Ainda por cima vive num sítio isolado, longe da cidade.
E ainda gosto mais quando está a chover [risos].

Não sente falta de ter alguém?
Mas eu tenho alguém. Estou sempre rodeada de amigos. Adoro ter amigos, adoro sair com amigos. Mas também adoro estar comigo.

É caranguejo. Sente que a sua paz de espírito vem daí também, dessa capacidade de não depender de ninguém?
[pausa] Não faço ideia. Mas é uma coisa minha o tentar ajudar as pessoas e o de tentar manter-me sozinha.

Afetivamente não sente falta de voltar a partilhar o seu espaço, a sua vida?
Não, isso não. Isso é que passa com o tempo [risos].

As paixões duram três meses e depois acabam. Se é para ter um amor, uma relação estável, então há imensas concessões a fazer. É preciso saber se estamos dispostos a fazê-las.

E não está disposta a fazê-las?
Até agora não fui capaz de as fazer. Porque sou autónoma. Porque odeio justificações. Dar e receber, odeio. Detesto.

O PAIXÃO, O AMOR E A SOLIDÃO

Sente-se presa quando tem uma relação?
[pausa] Não… Bem, se calhar, sim. Por isso é que depois me vou embora. Na paixão não se pensa nisso, é tudo maravilhoso. Mas ganhei um horror tal às justificações que não consigo. Mesmo um amigo quando me começa a dizer que não pode ir comigo a um determinado sítio comigo porque “tem isto, tem aquilo”, fico logo gelada [risos]. E aquelas pessoas que telefonam e começam logo por perguntar: “Olá, onde é que estás?” [gargalhada]. Fico doente, acho uma intrusão.

Mesmo quando está sozinha nunca está só?
Não, não. Sou filha única também, portanto isso já vem de muito longe. Adoro ler, adoro ver séries, passear. Gosto de estar comigo, de ouvir música. Há imensas coisas que as pessoas gostam de fazer acompanhadas e que eu gosto de fazer sozinha.

Convive sempre bem consigo?
[pausa] Sim. Às vezes, desiludo-me um bocado. E às vezes, bato-me palmas. Às vezes, não sou capaz de fazer coisas que esperava. Outras vezes, bato-me palmas. “Sim, senhor, olha que corajosa que fui!”
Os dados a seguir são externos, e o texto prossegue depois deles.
-- ==== Sys2Proof/Machine/Dispatch.lean ====
section
/-! DEFINITION. Execute (R73): one arm per instruction of the opcode map. -/

namespace Sys2Proof.Machine

/-- What an instruction does to a state whose PC holds the post-fetch value (R73, R74). -/
def exec (i : Instr) (s : State) : Host.Outcome State Fault Refusal :=
  match i with
  | .sys nnn => Sys2Proof.Machine.execSys nnn s
  | .cls u => Sys2Proof.Machine.execCls u s
  | .ret u => Sys2Proof.Machine.execRet u s
  | .jp nnn => Sys2Proof.Machine.execJp nnn s
  | .call nnn => Sys2Proof.Machine.execCall nnn s
  | .seImm x kk => Sys2Proof.Machine.execSeImm x kk s
  | .sneImm x kk => Sys2Proof.Machine.execSneImm x kk s
  | .seReg x y _ => Sys2Proof.Machine.execSeReg x y s
  | .ldImm x kk => Sys2Proof.Machine.execLdImm x kk s
  | .addImm x kk => Sys2Proof.Machine.execAddImm x kk s
  | .ldReg x y => Sys2Proof.Machine.execLdReg x y s
  | .orReg x y => Sys2Proof.Machine.execOrReg x y s
  | .andReg x y => Sys2Proof.Machine.execAndReg x y s
  | .xorReg x y => Sys2Proof.Machine.execXorReg x y s
  | .addReg x y => Sys2Proof.Machine.execAddReg x y s
  | .subReg x y => Sys2Proof.Machine.execSubReg x y s
  | .shr x y => Sys2Proof.Machine.execShr x y s
  | .subnReg x y => Sys2Proof.Machine.execSubnReg x y s
  | .shl x y => Sys2Proof.Machine.execShl x y s
  | .sneReg x y _ => Sys2Proof.Machine.execSneReg x y s
  | .ldI nnn => Sys2Proof.Machine.execLdI nnn s
  | .jpV0 nnn => Sys2Proof.Machine.execJpV0 nnn s
  | .rnd x kk => Sys2Proof.Machine.execRnd x kk s
  | .drw x y n => Sys2Proof.Machine.execDrw x y n s
  | .skp x => Sys2Proof.Machine.execSkp x s
  | .sknp x => Sys2Proof.Machine.execSknp x s
  | .ldFromDelay x => Sys2Proof.Machine.execLdFromDelay x s
  | .ldKey x => Sys2Proof.Machine.execLdKey x s
  | .ldDelay x => Sys2Proof.Machine.execLdDelay x s
  | .ldSound x => Sys2Proof.Machine.execLdSound x s
  | .addI x => Sys2Proof.Machine.execAddI x s
  | .ldFont x => Sys2Proof.Machine.execLdFont x s
  | .ldBcd x => Sys2Proof.Machine.execLdBcd x s
  | .storeRegs x => Sys2Proof.Machine.execStoreRegs x s
  | .loadRegs x => Sys2Proof.Machine.execLoadRegs x s
  | .undef8 x y fn => Sys2Proof.Machine.execUndef8 x y fn s
  | .undefE x fn => Sys2Proof.Machine.execUndefE x fn s
  | .undefF x fn => Sys2Proof.Machine.execUndefF x fn s

end Sys2Proof.Machine
end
Quando foi a última vez que bateu palmas a si própria?
[pausa] Tem a ver com o meu pé. Imaginar que ia ficar um mês e meio na cama e que iria resistir lúcida era impensável. Se alguém me tivesse dito isto há um tempo eu não acreditava. E afinal, sou capaz de me adaptar às circunstâncias. E nesta fase da vida, saber isso é bom. Sinto-me uma sortuda.

Por falar em sorte nesta fase da sua vida, o que é que seria para si o seu Euromilhões?
Era conseguir o meu canal de cabo. Acho que era aquilo que mais gostava de ter se me saísse o Euromilhões.

Joga?
[gargalhada] Não, nada.

Então sem jogar e integrando o grupo “Lesados do BES”, não me parece que venha a ter sorte…
[gargalhada] Pois não, é capaz de ter razão. É um bom conselho. Vou levar isso em consideração e começar a jogar.

Mas olhe que depois há 20% de imposto de selo que tem pagar ao Estado…
Ai é taxado? Mas o Euromilhões também? Ai meu Deus. Nem falemos de impostos, porque teríamos conversa para mais de 50 horas. Antigamente com a empresa, quando pagava aquela quantidade enorme de impostos pensava sempre que era bom sinal, era sinal que tinha faturado bem. Agora, não. Agora é apenas sinal de que os impostos estão irracionalmente altos. É uma vergonha, é o que eu acho. Mesmo. Só nos falta arrancar o coração. É um exagero. Não sei quanto tempo mais é que as pessoas vão aguentar isto.